Church groups blast the Queensland draft bill, which would ban religious schools from sacking a teacher or expelling a student who converts to Islam.

Religious schools are concerned about changes to Queensland’s anti-discrimination laws.
Religious schools are concerned about changes to Queensland’s anti-discrimination laws.

An “Orwellian’’ law to stop religious schools sacking gay or adulterous teachers or expelling transgender students has been attacked by church groups.

The Australian Christian Lobby blasted the Queensland government’s “draconian’’ draft anti-discrimination bill, which would ban Jewish or Christian schools from sacking any teacher or expelling any student who converts to Islam.

“This bill reads like an addendum to Orwell’s novel, 1984,’’ ACL Queensland director Rob Norman said on Monday.

“If tabled and passed, religious schools will be required to surrender some of their deepest-held theological views and values and be subjected to the invasive oversight of the Department of Justice and the Attorney-General.

“State-controlled religion has, until now, been the domain of the old Soviet Union or China.’’

Anti-discrimination lawyer Mark Fowler warned Queensland’s proposal would “legislate the most restrictive regime for religious institutions in Australia”.

“It would prevent a church from disciplining a bishop or imam who engaged in extramarital affairs, whether heterosexual or homosexual, or even where they engaged in prostitution,” he said.

Dr Fowler, an adjunct associate professor at the universities of Notre Dame and New England, said the bill would “vastly increase complexity and uncertainty for religious institutions’’.

Adjunct Associate Professor Mark Fowler, of the Notre Dame Law School, says a religious school would not be able to sack a staff member for adultery. Photo: Supplied
Adjunct Associate Professor Mark Fowler, of the Notre Dame Law School, says a religious school would not be able to sack a staff member for adultery. Photo: Supplied

The draft bill, based Queensland Human Rights Commission recommendations, would close some loopholes that let religious schools discriminate against students and staff on the grounds of religion, sex or marital status.

It singles out science teachers as a group who could not be discriminated against on religious grounds, given religious instruction is not part of that job.

Schools will still be allowed to discriminate on the grounds of religion, but only when hiring staff “if the teaching, observance or practice of a religion is a genuine occupational requirement’’.

“However, discrimination based on other protected attributes such as sexual orientation or relationship status will not be permitted in any employment decisions,’’ the Department of Justice and Attorney-General states in its consultation paper.

“The QHRC concluded that it is necessary to limit religious freedom in this way to uphold the privacy and non-discrimination rights of staff in religious bodies.’’

The bill spells out that schools can discriminate against students on the grounds of religion and sex when they enrol.

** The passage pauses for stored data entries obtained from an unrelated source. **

def mapFe1 : List RegDef := [
  ⟨"CHN_ADC_ENTRY", 0x140, [(16, 4)], [⟨15, 15, .rw, 0⟩, ⟨14, 14, .rw, 0⟩, ⟨13, 12, .rw, 0⟩, ⟨10, 8, .rw, 0⟩, ⟨6, 4, .rw, 0⟩, ⟨3, 0, .rw, 0⟩]⟩,
  ⟨"CHN_TDC_CFG", 0x180, [], [⟨19, 18, .rw, 0⟩, ⟨17, 16, .rw, 0⟩, ⟨8, 8, .rw, 0⟩, ⟨5, 1, .rw, 0⟩, ⟨0, 0, .rw, 0⟩]⟩,
  ⟨"CHN_TIM_STATUS", 0x184, [], [⟨12, 8, .ro, 0⟩, ⟨4, 4, .w1c, 0⟩, ⟨3, 3, .w1c, 0⟩, ⟨2, 2, .w1c, 0⟩, ⟨1, 1, .ro, 0⟩, ⟨0, 0, .ro, 0⟩]⟩,
  ⟨"CHN_TDC_LOST", 0x188, [], [⟨31, 0, .w1cf, 0⟩]⟩,
  ⟨"CHN_TDC_LAST_LO", 0x18C, [], [⟨31, 0, .ro, 0⟩]⟩,
  ⟨"CHN_TDC_LAST_HI", 0x190, [], [⟨31, 0, .ro, 0⟩]⟩,
  ⟨"CHN_TIM_DSK", 0x194, [], [⟨29, 20, .ro, 0⟩, ⟨19, 10, .ro, 0⟩, ⟨9, 0, .ro, 0⟩]⟩,
  ⟨"CHN_TIM_UOFS", 0x198, [], [⟨27, 16, .rw, 0⟩, ⟨11, 0, .rw, 0⟩]⟩,
  ⟨"CHN_CMP_CFG", 0x200, [], [⟨28, 28, .rw, 0⟩, ⟨27, 27, .rw, 0⟩, ⟨26, 26, .rw, 0⟩, ⟨25, 24, .rw, 1⟩, ⟨23, 20, .rw, 3⟩, ⟨19, 18, .rw, 1⟩, ⟨17, 17, .rw, 0⟩, ⟨16, 16, .rw, 1⟩, ⟨12, 12, .rw, 0⟩, ⟨11, 11, .rw, 0⟩, ⟨10, 10, .rw, 0⟩, ⟨9, 8, .rw, 1⟩, ⟨7, 4, .rw, 3⟩, ⟨3, 2, .rw, 1⟩, ⟨1, 1, .rw, 0⟩, ⟨0, 0, .rw, 1⟩]⟩,
  ⟨"CHN_CMP_THR", 0x204, [], [⟨29, 16, .rw, 0x3FFF⟩, ⟨13, 0, .rw, 0⟩]⟩,
  ⟨"CHN_CMP_STATUS", 0x208, [], [⟨9, 9, .w1c, 0⟩, ⟨8, 8, .w1c, 0⟩, ⟨7, 7, .w1c, 0⟩, ⟨6, 6, .w1c, 0⟩, ⟨5, 5, .ro, 0⟩, ⟨4, 4, .ro, 0⟩, ⟨3, 3, .ro, 0⟩, ⟨2, 2, .ro, 0⟩, ⟨1, 1, .ro, 0⟩, ⟨0, 0, .ro, 0⟩]⟩,
  ⟨"CHN_CMP_FAILCNT", 0x20C, [], [⟨31, 0, .w1cf, 0⟩]⟩]

def mapFe : List RegDef := mapFe0 ++ mapFe1

def mapChn0 : List RegDef := [
  ⟨"CHN_SEQ_CTRL", 0x300, [], [⟨0, 0, .wo, 0⟩]⟩,
  ⟨"CHN_SEQ_STATUS", 0x304, [], [⟨31, 28, .ro, 0⟩, ⟨27, 20, .ro, 0⟩, ⟨19, 16, .ro, 0⟩, ⟨15, 15, .ro, 0⟩, ⟨14, 14, .w1c, 0⟩, ⟨13, 13, .w1c, 0⟩, ⟨12, 12, .w1c, 0⟩, ⟨11, 11, .w1c, 0⟩, ⟨10, 10, .w1c, 0⟩, ⟨9, 9, .ro, 0⟩, ⟨2, 0, .ro, 0⟩]⟩,
  ⟨"CHN_SEQ_PC", 0x308, [], [⟨31, 20, .ro, 0⟩, ⟨12, 0, .ro, 0⟩]⟩,
  ⟨"CHN_SEQ_GRP", 0x30C, [], [⟨31, 31, .ro, 0⟩, ⟨30, 30, .ro, 0⟩, ⟨20, 16, .ro, 0⟩, ⟨6, 0, .ro, 0⟩]⟩,
  ⟨"CHN_SEQ_LOOP", 0x310, [(4, 4)], [⟨31, 0, .ro, 0⟩]⟩,
  ⟨"CHN_SEQ_VCNT_LO", 0x320, [], [⟨31, 0, .ro, 0⟩]⟩,
  ⟨"CHN_SEQ_VCNT_HI", 0x324, [], [⟨15, 0, .ro, 0⟩]⟩,
  ⟨"CHN_SEQ_PAD", 0x328, [], [⟨31, 0, .ro, 0⟩]⟩,
  ⟨"CHN_SEQ_EVT", 0x32C, [], [⟨9, 9, .w1c, 0⟩, ⟨8, 8, .w1c, 0⟩, ⟨7, 0, .ro, 0⟩]⟩,
  ⟨"CHN_SEQ_JREQ", 0x330, [], [⟨31, 31, .ro, 0⟩, ⟨30, 30, .ro, 0⟩, ⟨12, 0, .ro, 0⟩]⟩,
  ⟨"CHN_SEQ_JBND", 0x334, [], [⟨31, 20, .ro, 0⟩, ⟨12, 0, .ro, 0⟩]⟩,
  ⟨"CHN_STRM_BASE", 0x338, [], [⟨12, 5, .rw, 0⟩]⟩,
  ⟨"CHN_STRM_SIZE", 0x33C, [], [⟨12, 0, .rw, 0x400⟩]⟩,
  ⟨"CHN_STRM_FILL", 0x340, [], [⟨12, 0, .ro, 0⟩]⟩,
  ⟨"CHN_STRM_REFILL", 0x344, [], [⟨12, 0, .rw, 0x100⟩]⟩,
  ⟨"CHN_STRM_STALLCNT", 0x348, [], [⟨31, 0, .w1cf, 0⟩]⟩,
  ⟨"CHN_DRV_LVL", 0x34C, [], [⟨31, 16, .rw, 0x2762⟩, ⟨15, 0, .rw, 0x2762⟩]⟩,
  ⟨"CHN_DRV_VTT", 0x350, [], [⟨15, 0, .rw, 0x2762⟩]⟩,
  ⟨"CHN_TS_PER", 0x400, [(32, 0x20)], [⟨27, 8, .rw, 4⟩, ⟨7, 0, .rw, 0⟩]⟩,
  ⟨"CHN_TS_D1", 0x404, [(32, 0x20)], [⟨27, 8, .rw, 0⟩, ⟨7, 0, .rw, 0⟩]⟩]

def mapChn1 : List RegDef := [
  ⟨"CHN_TS_D2", 0x408, [(32, 0x20)], [⟨27, 8, .rw, 0⟩, ⟨7, 0, .rw, 0⟩]⟩,
  ⟨"CHN_TS_D3", 0x40C, [(32, 0x20)], [⟨27, 8, .rw, 0⟩, ⟨7, 0, .rw, 0⟩]⟩,
  ⟨"CHN_TS_S1", 0x410, [(32, 0x20)], [⟨27, 8, .rw, 0⟩, ⟨7, 0, .rw, 0⟩]⟩,
  ⟨"CHN_TS_S2", 0x414, [(32, 0x20)], [⟨27, 8, .rw, 0⟩, ⟨7, 0, .rw, 0⟩]⟩,
  ⟨"CHN_TS_FMT", 0x418, [(32, 0x20)], [⟨2, 2, .rw, 0⟩, ⟨1, 0, .rw, 0⟩]⟩]

def mapChn : List RegDef := mapChn0 ++ mapChn1

end Sys2Proof.Machine
end

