-- ==== Sys2Proof/Machine/Fields.lean ====
section
/-! DEFINITION. The named register fields of the spec: REGISTER.FIELD, its offset in its block, its top and bottom bit.
Blocks with one copy (GLB, LNK, IRQ, FLT, CAL, THM, SPA, SPB) carry absolute byte addresses (R430, R435, R436);
tile fields count from the tile base, channel and shade fields from the channel block (R437, R438).
Of an indexed register the offset of index 0 stands here; the reader adds index times stride to the base. -/

namespace Sys2Proof.Machine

But if a student changes sex or religion, a school would not be able to expel them.

Under the proposed changes, it would be illegal for a Jewish school to expel a student who converts to Islam, for a Muslim school to expel an existing student who is homosexual, or for a Catholic girls school to expel a transgender student who transitions to a boy.

The consultation paper states a religious school will still be allowed to refuse to enrol a student who has a different religion.

It says single-sex schools “will be able to discriminate on the basis of a person’s sex when a student seeks to enrol at that school’’.

Schools would still be able to discriminate on any grounds to hire and fire priests, ministers of religion and lay people whose role is to “propagate the doctrines, tenets or beliefs of the religion’’ – such as religious instruction teachers.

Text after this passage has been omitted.